問題
問12
コンプライアンスに関する事例として、最も適切なものはどれか。
- 為替の大幅な変動によって、多額の損失が発生した。
- 規制緩和による市場参入者の増加によって、市場シェアを失った。
- 原材料の高騰によって、限界利益が大幅に減少した。
- 品質データの改ざんの発覚によって,当該商品のリコールが発生した。
[出典:ITパスポート試験 平成30年度秋期 問12]
正解
正解は「エ」です。
解説
コンプライアンスとは、企業が法律や規則、社会規範などを遵守することを指します。単に法律を守るだけでなく、企業倫理や社会からの信頼に応える行動も含まれます。選択肢「エ」の「品質データの改ざんの発覚によって、当該商品のリコールが発生した」という事例は、企業が製品の品質に関する規則や倫理に違反し、不正を行った結果、社会的な信頼を失い、製品の回収(リコール)に至った状況を示しています。

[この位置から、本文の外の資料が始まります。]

/-- V7. -/
theorem test_bchk_fires : gives (execWith .bchk (onC 7101) threePulses)
    (fun t => (t.slot 2).period == 5001 && t.cap.storIdx == 3 && t.cap.tgtIdx == 3) = true := by decide

/-- V15: two candidates, the second with its period replaced by the window's mode. -/
theorem test_build_two_words : gives (execWith .build (onT 10) (windowOf [(1000, 700), (6900, 700), (150000, 300)]))
    (fun t => t.corr.slots[0] == some { bits := [true, true], longUs := 700, shortUs := 0, periodUs := 1000, polarity := false }
      && t.corr.slots[1] == some { bits := [false], longUs := 0, shortUs := 300, periodUs := 1000, polarity := false }
      && t.acc == Acc.clear && t.cap.procIdx == 3 && t.slot 0 == Sample.clean) = true := by decide

/-- V20: the synchronization sample is skipped, and as a gap on an empty word it ends nothing. -/
theorem test_build_skips_sync : gives (execWith .build (onT 10)
    { windowOf [(6900, 700), (1000, 700), (1000, 300), (6900, 300)] with
      cfg := { State.reset.cfg with ignoreSync := 1#32 } })
    (fun t => t.corr.slots[0] == some (cand [true, false, false]) && t.corr.widx == 1) = true := by decide

/-- V29: `100·1000 >= 100000`. -/
theorem test_submit_clears_stale : gives (execWith .submit (onK 100 (cand [true])) (holding 3 (cand [false]) 0#32))
    (fun t => t.result == 0x91#8 && t.corr.slots[0] == some (cand [true]) && t.corr.slots[1] == none) = true := by
  decide

/-- V37, its third submission: the vote ignores timings, and the event carries slot 0's. -/
theorem test_submit_confirms : gives (execWith .submit (onK 2 { cand [true, false, true] with longUs := 702 })
    (holding 2 (cand [true, false, true]) 1#32))
    (fun t => t.result == 0x12#8 && t.corr.lc == some 0 &&
      t.out == State.reset.out ++ [.confirm [true, false, true] 3 700 300 1000 false]) = true := by decide

/-- V40, its second SCHED: `"01"` prepares `[300, 700, 0]`. -/
theorem test_sched_starts_burst : gives (execWith .sched (onT 11) (queued [str01]))
    (fun t => t.result == 0x20#8 && t.tx.frm.len == 3 && t.tx.frm.duty.toList.take 4 == [300#32, 700#32, 0#32, 0#32]
      && t.queue.count == 0 && t.tx.frm.lastFrameMs == 0#32) = true := by decide

/-- P3, line 8: the second frame, `frames_sent = 1`. -/
theorem test_sched_retriggers : gives (execWith .sched (onT 20) between)
    (fun t => t.result == 0x21#8 && t.tx.frm.framesSent == 1#32 && t.tx.fstate == .inFlight
      && t.out == between.out ++ [.pulseTrain [700#32, 300#32, 0#32] 3]) = true := by decide

/-- V44. -/
theorem test_txdone_ignored : gives (execWith .txdone (onT 5) State.reset)
    (fun t => t.result == 0x06#8 && t.tx == State.reset.tx) = true := by decide

/-- P3, line 9: the burst ends, and the radio comes back. -/
theorem test_txdone_ends_burst : gives (execWith .txdone (onT 24)
    { flying with tx := { flying.tx with frm := { flying.tx.frm with framesSent := 1#32 } } })
    (fun t => t.result == 0x23#8 && t.status == 0x2A#32 && t.out == flying.out ++ [.radioEnable]) = true := by decide

/-- V46: the length is checked before the room. -/
theorem test_enq_rejects : [[], List.replicate 65 0x31#8, List.replicate 66 0x31#8].map
    (fun s => answers (execWith .enq (onS s) (queued (List.replicate 5 str10)))) =
    [some (0x01#8, none), some (0x03#8, none), some (0x01#8, none)] := by decide

/-- V47. -/
theorem test_enq_any_bytes : gives (execWith .enq (onS [0x61#8, 0x62#8, 0x63#8]) State.reset)
    (fun t => t.result == 0x00#8 && t.queue.count == 1 && t.queue.slots[0] == some [0x61#8, 0x62#8, 0x63#8]) = true := by
  decide

/-- V57, V58: the burst and the fault bits go. -/
theorem test_rst : gives (exec .rst { flying with faults := { ovr := true, div0 := true, wovf := true } })
    (fun t => t.status == 0x22#32 && t.out == flying.out ++ [.startCapture, .radioEnable] && t.cfg == State.reset.cfg) = true := by
  decide

/-- Each SET writes its own register (R241 to R253). -/
theorem test_set_writes_its_register :
    gives (execWith .setTimeoutUs (onV 1) State.reset) (·.cfg == { State.reset.cfg with timeoutUs := 1#32 }) = true ∧
    gives (execWith .setMatchThresh (onV 1) State.reset) (·.cfg == { State.reset.cfg with matchThresh := 1#32 }) = true ∧
    gives (execWith .setMinWordLen (onV 64) State.reset) (·.cfg == { State.reset.cfg with minWordLen := 64#32 }) = true ∧
    gives (execWith .setMaxWordLen (onV 1) State.reset) (·.cfg == { State.reset.cfg with maxWordLen := 1#32 }) = true ∧
    gives (execWith .setMaxBitPeriod (onV 1) State.reset) (·.cfg == { State.reset.cfg with maxBitPeriod := 1#32 }) = true ∧
    gives (execWith .setTxShort (onV 700) State.reset) (·.cfg == { State.reset.cfg with txShort := 700#32 }) = true ∧
    gives (execWith .setTxLong (onV 300) State.reset) (·.cfg == { State.reset.cfg with txLong := 300#32 }) = true ∧
    gives (execWith .setFrameDelayMs (onV 1) State.reset) (·.cfg == { State.reset.cfg with frameDelayMs := 1#32 }) = true ∧
    gives (execWith .setBurstDelayMs (onV 1) State.reset) (·.cfg == { State.reset.cfg with burstDelayMs := 1#32 }) = true ∧
    gives (execWith .setRepeatCount (onV 1) State.reset) (·.cfg == { State.reset.cfg with repeatCount := 1#32 }) = true ∧
    gives (execWith .setInvertLogic (onV 1) State.reset) (·.cfg == { State.reset.cfg with invertLogic := 1#32 }) = true ∧
    gives (execWith .setIgnoreSync (onV 1) State.reset) (·.cfg == { State.reset.cfg with ignoreSync := 1#32 }) = true ∧
    gives (execWith .setRxMode (onV 2) State.reset) (·.cfg == { State.reset.cfg with rxMode := 2#32 }) = true := by
  decide

/-- E7 and V48. -/
theorem test_set_rejects : [execWith .setMinWordLen (onV 65) State.reset, execWith .setMaxWordLen (onV 0) State.reset,
    execWith .setTxShort (onV 701) State.reset, execWith .setTxLong (onV 299) State.reset,
    execWith .setInvertLogic (onV 2) State.reset, execWith .setIgnoreSync (onV 2) State.reset,
    execWith .setRxMode (onV 3) State.reset].map (fun o => gives o fun t => t.result == 0x01#8 && t.cfg == State.reset.cfg) =
    List.replicate 7 true := by decide

/-- V50: `OFF_DURING_TX` set in the middle of a burst. -/
theorem test_set_rx_mode_in_burst : gives (execWith .setRxMode (onV 2)
    { between with tx := { between.tx with rxExcl := false, radioOn := true, frm := { between.tx.frm with frameComplete := false } } })
    (fun t => t.status == 0x11#32 && t.out == between.out ++ [.radioDisable]) = true := by decide

/-- A register file with a different value in each register. -/
def distinct : State :=
  { flying with
    cfg := { timeoutUs := 1#32, matchThresh := 2#32, minWordLen := 3#32, maxWordLen := 4#32, maxBitPeriod := 5#32,
             txShort := 6#32, txLong := 7#32, frameDelayMs := 8#32, burstDelayMs := 9#32, repeatCount := 10#32,
             invertLogic := 11#32, ignoreSync := 12#32, rxMode := 13#32 }
    queue := { TxQueue.reset with count := 21 }
    cap := { State.reset.cap with storIdx := 22, procIdx := 23, tgtIdx := 24, ovf := 27 }
    corr := { Corr.reset with widx := 5 }
    tx := { flying.tx with frm := { flying.tx.frm with framesSent := 26#32 } } }

/-- Each GET drives its own register (R236); `STATUS` of a frame in flight with the radio shut out (R49). -/
theorem test_get_reads_its_register : [Instr.getTimeoutUs, .getMatchThresh, .getMinWordLen, .getMaxWordLen,
    .getMaxBitPeriod, .getTxShort, .getTxLong, .getFrameDelayMs, .getBurstDelayMs, .getRepeatCount, .getInvertLogic,
    .getIgnoreSync, .getRxMode, .getStatus, .getQcount, .getStorIdx, .getProcIdx, .getTgtIdx, .getCorrWidx,
    .getFramesSent, .getOvfCount].map (fun i => answers (exec i distinct)) =
    [1, 2, 3, 4, 5, 6, 7, 8, 9, 10, 11, 12, 13, 0x15, 21, 22, 23, 24, 5, 26, 27].map
      (fun v => some (0x00#8, some (BitVec.ofNat 32 v))) := by decide

/-- V10, and the other two payloads out of their domains. -/
theorem test_refusals : refuses (execWith .rise (onC 65536) State.reset) .captureOutOfDomain = true ∧
    refuses (execWith .submit (onK 0 (cand (List.replicate 66 true))) State.reset) .candidateOutOfDomain = true ∧
    refuses (execWith .enq (onS (List.replicate 256 0x31#8)) State.reset) .stringOutOfDomain = true :=
  ⟨by decide, by decide, by decide +kernel⟩

/-- V51 through the fetch: `GET.TIMEOUT_US` as the first operation after reset. -/
theorem test_fetch_runs_the_word : answers (step (State.reset.withFetchWord 16 0x3100)) = some (0x00#8, some 100000#32) := by
  decide

/-- V54 through the fetch. -/
theorem test_fetch_reserved : answers (step (State.reset.withFetchWord 16 0x3020)) = some (0x05#8, none) := by decide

これは、コンプライアンスの不徹底が企業の重大な問題を引き起こした典型的な例です。消費者の安全を脅かす行為であり、企業が社会的な責任を怠った結果と言えるため、最も適切なコンプライアンスに関する事例です。コンプライアンス違反は、企業のブランドイメージの低下、顧客離れ、法的処罰など、多大な損害を招く可能性があります。
ア(為替の大幅な変動によって、多額の損失が発生した。):
為替の変動による損失は、市場リスクや経営判断に関する問題であり、コンプライアンス(法令遵守)とは直接関係ありません。
イ(規制緩和による市場参入者の増加によって、市場シェアを失った。):
規制緩和と市場シェアの変動は、競争戦略や市場環境の変化に関する問題であり、コンプライアンス違反ではありません。
ウ(原材料の高騰によって、限界利益が大幅に減少した。):
原材料費の高騰による利益減少は、コスト管理や経済情勢に関する問題であり、コンプライアンスとは異なります。
難易度
この問題は、コンプライアンスという重要な経営用語の基本的な理解を問うものです。各選択肢が示す事象が「法令や社会規範の遵守」に該当するかどうかを判断できれば、比較的容易に正解にたどり着けるでしょう。経済的な変動や市場競争に関する選択肢と区別する視点を持っていれば、初心者の方でも解きやすい問題と言えます。
用語補足
コンプライアンス:
企業が法律、社内規定、社会規範、倫理などを遵守し、公正かつ誠実に事業活動を行うことを指します。例えば、従業員が会社の情報セキュリティポリシーに従って情報を管理することなどが挙げられます。
リコール:
製品に欠陥や不具合が見つかった際に、製造元が既に販売した製品を回収し、修理や交換を行うことです。例えば、自動車のブレーキに不具合が見つかり、事故につながる可能性がある場合に、メーカーがその車種を全て回収する活動などが該当します。
為替変動:
ある国の通貨と他の国の通貨との交換比率(為替レート)が変動することです。例えば、1ドル100円だったのが110円になることで、輸出企業は利益が増え、輸入企業はコストが増えるといった影響があります。
市場シェア:
ある特定の市場において、特定の企業や製品が占める売上高や販売量の割合のことです。例えば、スマートフォン市場でA社が全販売台数の40%を占めていれば、A社の市場シェアは40%となります。
対策
コンプライアンスとは、単なる「法律を守る」だけでなく、「社会的な信頼に応える倫理的な行動」まで含む広い概念であることを理解することが重要です。この問題では、各選択肢が企業の「不正行為」や「倫理違反」に該当するかどうかを判断する視点を持つことがポイントです。経済的損失や市場競争といった、直接的に規範違反ではない事象との違いを明確に区別できるようにしましょう。